From the line containing "def zeroIn (w" to the end of the entries, return every line exactly, both ends included, and add nothing.

▬▬▬▬▬▬▬▬▬▬

-- ==== Sys2Proof/Decode.lean ====
section
/-! DEFINITION. The decoder (R203 to R208, R214): total on every word, rejecting by name; and the
encoder, written from the same layouts. -/

namespace Sys2Proof

/-- Why a word is rejected: checks 1, 2 and 6 of R214. A must-be-zero field names the instruction, since
checks 3 to 5 come before it. -/
inductive Reject
  | major | function | field (i : Instr)
  deriving DecidableEq, Repr

/-- The major opcode (R203). -/
def majorOf (w : Word) : BitVec 6 := w.extractLsb' 26 6
/-- The instruction, if its must-be-zero bits are zero (check 6 of R214). -/
def zeroIn (w mask : Word) (i : Instr) : Except Reject Instr := if w &&& mask = 0#32 then .ok i else .error (.field i)
/-- A field whose value may be unallocated (check 2 of R214). -/
def allocated (x : Option α) (k : α → Except Reject Instr) : Except Reject Instr :=
  match x with
  | some v => k v
  | none => .error .function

▬▬▬▬▬▬▬▬▬▬

*Result for this exercise*.
def zeroIn (w mask : Word) (i : Instr) : Except Reject Instr := if w &&& mask = 0#32 then .ok i else .error (.field i)
/-- A field whose value may be unallocated (check 2 of R214). -/
def allocated (x : Option α) (k : α → Except Reject Instr) : Except Reject Instr :=
  match x with
  | some v => k v
  | none => .error .function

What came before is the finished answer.